***** DATA TO EXAMINE

/-- The acquisition unit after a reset (R92, R93, R100, R101, R104, R105). -/
def Acquisition.initial : Acquisition :=
  { stages := Vector.replicate 32 StageEntry.released, periods := Vector.replicate 4 10,
    timers := Vector.replicate 4 none, queue := [], converter := none, cleanRun := 0 }

/-! ## Channels (chapter 7) -/

/-- The states of a channel (R139). -/
inductive ChannelState where
  | locking
  | locked
  | unlocking
  | steering
  | holding
  | returning
  | fault
  deriving DecidableEq, Repr

/-- The causes of a FAULT (R139). -/
inductive FaultCause where
  | none
  | lockTimeout
  | drive
  | tracking
  | strokeSensor
  deriving DecidableEq, Repr

/-- One channel (R139). -/
structure Channel where
  state : ChannelState
  cause : FaultCause
  /-- The moment the lock timer expires; none while stopped. -/
  lockTimer : Option Nat
  /-- The stroke demand, 0.01 mm. -/
  demand : Int
  /-- The last measured stroke and its validity. -/
  measured : Int
  measuredValid : Bool
  trackingError : Option Int
  trackingRun : Nat
  strokeInvalidRun : Nat
  /-- Whether the channel has entered STEERING or RETURNING since the start of the last pass of its bogie (R116). -/
  entered : Bool
  deriving DecidableEq, Repr

/-- A channel after a reset at the given moment (R139, R142): LOCKING with 800 ms on its lock timer. -/
def Channel.initial (at_ : Nat) : Channel :=
  { state := .locking, cause := .none, lockTimer := some (at_ + 800000), demand := 0, measured := 0,
    measuredValid := false, trackingError := none, trackingRun := 0, strokeInvalidRun := 0, entered := false }

/-- The channels and the permit (R139). -/
structure Channels where
  bank : Vector Channel 8
  permit : Bool
  deriving DecidableEq, Repr

/-- The channels after a reset at the given moment (R142). -/
def Channels.initial (at_ : Nat) : Channels :=
  { bank := Vector.replicate 8 (Channel.initial at_), permit := false }

/-! ## Computation unit (chapter 6) -/

/-- Sensor health (R109). -/
inductive Health where
  | good
  | suspect
  | failed
  deriving DecidableEq, Repr

/-- The four flags of a result (R133). -/
structure LimitFlags where
  feedback : Bool
  angle : Bool
  rate : Bool
  stroke : Bool
  deriving DecidableEq, Repr

/-- No flag set. -/
def LimitFlags.clear : LimitFlags := ⟨false, false, false, false⟩

/-- The computation record of a channel (R109). -/
structure ComputationRecord where
  filter : Int
  output : Int
  held : Int
  substituted : Bool
  health : Health
  implausibleRun : Nat
  plausibleRun : Nat
  lastGood : Int
  inUse : Int
  proximity : Bool
  contact : Bool
  limitedRun : Nat
  unlimitedRun : Nat
  flags : LimitFlags
  deriving DecidableEq, Repr

/-- A computation record after a reset (R109). -/
def ComputationRecord.initial : ComputationRecord :=
  { filter := 0, output := 0, held := 0, substituted := false, health := .good, implausibleRun := 0,
    plausibleRun := 0, lastGood := 0, inUse := 0, proximity := false, contact := false, limitedRun := 0,
    unlimitedRun := 0, flags := LimitFlags.clear }

/-- The yaw record of a bogie (R109). -/
structure YawRecord where
  disagreeRun : Nat
  agreeRun : Nat
  mismatch : Bool
  deriving DecidableEq, Repr

/-- The lateral substitution modes (R125). -/
inductive LateralMode where
  | freeze
  | partner
  | zero
  deriving DecidableEq, Repr

/-- The feedforward substitution modes (R120). -/
inductive ForwardMode where
  | hold
  | decay
  | zero
  deriving DecidableEq, Repr

/-- A law record (R110), fields 1 to 19 in index order. -/
structure LawRecord where
  previewTime : Nat
  kp : Nat
  feedbackLimit : Nat
  angleMax : Nat
  rate : Nat
  shiftNormal : Nat
  shiftWidened : Nat
  proximityGap : Nat
  contactGap : Nat
  sumTolerance : Nat
  feedbackMinSpeed : Nat
  lateralMode : LateralMode
  forwardMode : ForwardMode
  decayStep : Nat
  yawTolerance : Nat
  trackingLimit : Nat
  trackingPersistence : Nat
  centreTolerance : Nat
  lockTime : Nat
  deriving DecidableEq, Repr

**********

— INSTRUCTIONS TO FOLLOW —
Among the lines above, count those that hold the word "unit" and give only the count.

— EXERCISE RESULT —
2